Your instructions
Report how many lines of the records below include the word "gpioLevel". Give nothing but the number.

Records shown

Content starts

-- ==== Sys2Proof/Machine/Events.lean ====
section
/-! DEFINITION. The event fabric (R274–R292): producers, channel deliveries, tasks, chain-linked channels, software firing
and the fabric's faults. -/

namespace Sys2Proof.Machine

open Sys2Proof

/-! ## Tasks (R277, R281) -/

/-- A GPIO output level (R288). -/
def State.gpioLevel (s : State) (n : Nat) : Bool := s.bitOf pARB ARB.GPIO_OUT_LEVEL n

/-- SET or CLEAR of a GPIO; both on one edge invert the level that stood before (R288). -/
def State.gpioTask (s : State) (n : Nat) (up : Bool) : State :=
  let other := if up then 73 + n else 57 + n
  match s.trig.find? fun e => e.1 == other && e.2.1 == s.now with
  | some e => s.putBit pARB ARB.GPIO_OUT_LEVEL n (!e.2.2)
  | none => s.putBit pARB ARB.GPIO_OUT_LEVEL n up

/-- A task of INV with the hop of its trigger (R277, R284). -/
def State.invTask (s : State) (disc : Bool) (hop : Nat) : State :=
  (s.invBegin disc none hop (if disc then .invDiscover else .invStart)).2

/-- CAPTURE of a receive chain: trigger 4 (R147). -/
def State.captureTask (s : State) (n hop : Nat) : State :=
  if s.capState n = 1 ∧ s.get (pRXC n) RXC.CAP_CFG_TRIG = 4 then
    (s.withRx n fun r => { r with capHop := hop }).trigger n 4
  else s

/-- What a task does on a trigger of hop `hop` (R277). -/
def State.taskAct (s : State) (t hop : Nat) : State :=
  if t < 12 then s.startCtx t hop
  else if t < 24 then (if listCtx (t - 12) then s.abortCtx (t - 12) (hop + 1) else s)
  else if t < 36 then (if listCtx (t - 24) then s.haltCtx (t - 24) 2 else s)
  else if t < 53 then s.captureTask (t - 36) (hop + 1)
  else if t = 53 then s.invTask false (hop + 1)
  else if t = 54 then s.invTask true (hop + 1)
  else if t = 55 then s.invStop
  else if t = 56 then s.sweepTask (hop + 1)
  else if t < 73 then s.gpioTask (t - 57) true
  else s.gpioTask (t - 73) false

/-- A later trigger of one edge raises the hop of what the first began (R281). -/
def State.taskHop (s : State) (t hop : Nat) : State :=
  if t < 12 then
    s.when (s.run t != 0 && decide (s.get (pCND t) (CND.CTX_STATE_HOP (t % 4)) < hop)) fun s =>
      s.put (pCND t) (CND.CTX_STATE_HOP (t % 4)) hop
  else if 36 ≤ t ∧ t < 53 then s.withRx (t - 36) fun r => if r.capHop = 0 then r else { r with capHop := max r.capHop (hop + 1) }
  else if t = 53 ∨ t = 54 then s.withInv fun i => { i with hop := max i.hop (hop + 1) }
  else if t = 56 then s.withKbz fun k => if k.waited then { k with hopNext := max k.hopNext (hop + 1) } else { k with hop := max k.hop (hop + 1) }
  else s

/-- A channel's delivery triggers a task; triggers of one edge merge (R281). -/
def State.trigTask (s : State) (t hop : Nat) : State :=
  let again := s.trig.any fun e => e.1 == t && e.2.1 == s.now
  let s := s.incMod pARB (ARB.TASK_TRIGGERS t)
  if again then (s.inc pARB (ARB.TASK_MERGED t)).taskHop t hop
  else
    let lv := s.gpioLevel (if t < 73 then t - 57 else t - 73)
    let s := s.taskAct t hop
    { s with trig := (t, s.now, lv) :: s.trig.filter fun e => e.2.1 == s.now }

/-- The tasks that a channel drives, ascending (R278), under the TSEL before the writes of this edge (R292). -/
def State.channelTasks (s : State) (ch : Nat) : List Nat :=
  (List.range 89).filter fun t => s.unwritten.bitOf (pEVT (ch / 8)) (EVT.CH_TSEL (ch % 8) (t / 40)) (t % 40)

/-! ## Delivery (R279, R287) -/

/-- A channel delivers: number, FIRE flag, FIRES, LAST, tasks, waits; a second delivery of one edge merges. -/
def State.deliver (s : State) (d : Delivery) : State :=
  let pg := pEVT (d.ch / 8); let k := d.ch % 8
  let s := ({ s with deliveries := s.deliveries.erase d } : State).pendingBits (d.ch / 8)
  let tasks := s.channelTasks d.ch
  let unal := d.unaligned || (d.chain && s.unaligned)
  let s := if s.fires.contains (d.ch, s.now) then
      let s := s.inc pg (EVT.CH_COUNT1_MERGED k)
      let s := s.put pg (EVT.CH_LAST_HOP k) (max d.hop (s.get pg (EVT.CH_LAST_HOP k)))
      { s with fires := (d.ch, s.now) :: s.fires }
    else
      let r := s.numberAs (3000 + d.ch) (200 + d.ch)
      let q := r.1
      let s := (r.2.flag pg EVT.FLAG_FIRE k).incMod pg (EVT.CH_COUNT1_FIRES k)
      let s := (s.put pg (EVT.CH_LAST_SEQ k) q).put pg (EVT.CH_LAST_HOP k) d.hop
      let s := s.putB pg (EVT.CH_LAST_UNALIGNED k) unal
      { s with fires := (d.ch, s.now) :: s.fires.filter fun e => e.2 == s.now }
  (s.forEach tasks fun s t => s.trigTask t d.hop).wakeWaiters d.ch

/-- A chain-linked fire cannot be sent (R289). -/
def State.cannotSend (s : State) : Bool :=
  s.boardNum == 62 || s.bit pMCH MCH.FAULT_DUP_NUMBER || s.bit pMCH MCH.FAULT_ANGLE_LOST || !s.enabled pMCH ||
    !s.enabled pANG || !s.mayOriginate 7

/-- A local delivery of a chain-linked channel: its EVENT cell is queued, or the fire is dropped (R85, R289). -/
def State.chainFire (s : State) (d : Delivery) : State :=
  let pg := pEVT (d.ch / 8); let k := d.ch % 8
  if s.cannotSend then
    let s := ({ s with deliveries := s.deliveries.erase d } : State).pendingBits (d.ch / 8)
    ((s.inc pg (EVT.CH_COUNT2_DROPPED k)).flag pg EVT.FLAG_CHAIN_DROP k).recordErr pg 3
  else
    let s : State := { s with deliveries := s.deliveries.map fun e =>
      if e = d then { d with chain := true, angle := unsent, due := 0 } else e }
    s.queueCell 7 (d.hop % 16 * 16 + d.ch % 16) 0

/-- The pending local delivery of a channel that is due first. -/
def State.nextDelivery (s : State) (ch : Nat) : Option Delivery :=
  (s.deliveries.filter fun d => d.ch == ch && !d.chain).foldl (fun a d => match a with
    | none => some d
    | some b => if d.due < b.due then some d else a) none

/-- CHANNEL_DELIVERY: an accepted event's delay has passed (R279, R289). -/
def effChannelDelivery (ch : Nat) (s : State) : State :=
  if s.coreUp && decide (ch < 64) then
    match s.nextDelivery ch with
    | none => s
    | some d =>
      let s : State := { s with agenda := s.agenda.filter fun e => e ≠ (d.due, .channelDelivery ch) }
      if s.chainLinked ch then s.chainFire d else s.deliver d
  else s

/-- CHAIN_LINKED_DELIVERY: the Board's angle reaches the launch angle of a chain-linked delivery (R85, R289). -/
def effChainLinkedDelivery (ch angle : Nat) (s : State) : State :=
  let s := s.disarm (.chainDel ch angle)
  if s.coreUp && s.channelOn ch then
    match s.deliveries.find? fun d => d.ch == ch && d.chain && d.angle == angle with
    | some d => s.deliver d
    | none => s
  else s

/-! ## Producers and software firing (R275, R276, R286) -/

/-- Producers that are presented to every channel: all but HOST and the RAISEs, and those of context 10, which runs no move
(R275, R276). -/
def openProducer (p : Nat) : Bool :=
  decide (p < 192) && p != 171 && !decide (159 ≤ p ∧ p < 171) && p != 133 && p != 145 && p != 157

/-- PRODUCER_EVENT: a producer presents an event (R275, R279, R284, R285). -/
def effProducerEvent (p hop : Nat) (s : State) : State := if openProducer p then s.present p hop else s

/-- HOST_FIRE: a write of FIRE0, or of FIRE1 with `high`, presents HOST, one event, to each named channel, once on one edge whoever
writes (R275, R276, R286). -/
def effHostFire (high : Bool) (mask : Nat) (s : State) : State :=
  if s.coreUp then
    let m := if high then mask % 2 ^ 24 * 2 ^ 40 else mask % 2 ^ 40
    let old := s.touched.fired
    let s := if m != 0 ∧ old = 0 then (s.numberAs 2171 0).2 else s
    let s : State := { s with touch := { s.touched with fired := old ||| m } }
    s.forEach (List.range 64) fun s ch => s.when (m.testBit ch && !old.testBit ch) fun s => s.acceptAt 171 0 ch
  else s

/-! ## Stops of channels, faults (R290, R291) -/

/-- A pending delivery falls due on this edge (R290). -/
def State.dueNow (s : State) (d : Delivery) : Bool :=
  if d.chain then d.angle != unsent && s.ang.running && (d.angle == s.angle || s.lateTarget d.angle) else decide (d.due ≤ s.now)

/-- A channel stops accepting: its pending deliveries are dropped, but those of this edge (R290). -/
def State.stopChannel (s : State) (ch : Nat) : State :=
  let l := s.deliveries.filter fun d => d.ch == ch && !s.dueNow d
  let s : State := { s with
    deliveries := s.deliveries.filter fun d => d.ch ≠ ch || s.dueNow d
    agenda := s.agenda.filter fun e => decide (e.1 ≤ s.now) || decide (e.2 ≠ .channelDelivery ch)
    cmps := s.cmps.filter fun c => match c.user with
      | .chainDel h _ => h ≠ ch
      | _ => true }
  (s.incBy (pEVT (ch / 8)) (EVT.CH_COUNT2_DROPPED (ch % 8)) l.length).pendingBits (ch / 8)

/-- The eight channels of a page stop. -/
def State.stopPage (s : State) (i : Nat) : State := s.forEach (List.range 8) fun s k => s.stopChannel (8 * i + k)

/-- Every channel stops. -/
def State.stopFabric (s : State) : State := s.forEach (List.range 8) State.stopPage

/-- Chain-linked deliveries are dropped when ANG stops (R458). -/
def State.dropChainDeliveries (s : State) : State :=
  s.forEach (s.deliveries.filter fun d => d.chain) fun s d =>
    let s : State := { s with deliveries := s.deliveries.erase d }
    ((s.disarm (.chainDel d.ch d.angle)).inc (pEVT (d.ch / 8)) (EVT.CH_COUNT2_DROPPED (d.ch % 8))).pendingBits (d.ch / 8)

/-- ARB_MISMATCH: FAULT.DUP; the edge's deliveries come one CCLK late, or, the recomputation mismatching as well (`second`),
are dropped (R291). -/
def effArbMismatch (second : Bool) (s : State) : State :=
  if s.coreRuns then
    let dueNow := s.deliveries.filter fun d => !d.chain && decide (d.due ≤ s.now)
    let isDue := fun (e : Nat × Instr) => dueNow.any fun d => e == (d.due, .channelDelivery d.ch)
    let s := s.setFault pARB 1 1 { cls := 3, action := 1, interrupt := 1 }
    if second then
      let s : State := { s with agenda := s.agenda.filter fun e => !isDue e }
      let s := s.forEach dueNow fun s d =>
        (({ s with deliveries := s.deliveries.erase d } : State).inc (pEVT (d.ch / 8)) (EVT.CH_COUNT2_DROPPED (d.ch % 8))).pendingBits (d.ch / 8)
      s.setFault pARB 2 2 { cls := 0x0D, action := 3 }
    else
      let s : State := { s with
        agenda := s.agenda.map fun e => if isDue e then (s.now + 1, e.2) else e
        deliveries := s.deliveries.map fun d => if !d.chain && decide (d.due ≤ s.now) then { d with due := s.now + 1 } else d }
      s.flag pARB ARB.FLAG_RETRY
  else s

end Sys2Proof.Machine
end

Content ends

Result of the task
2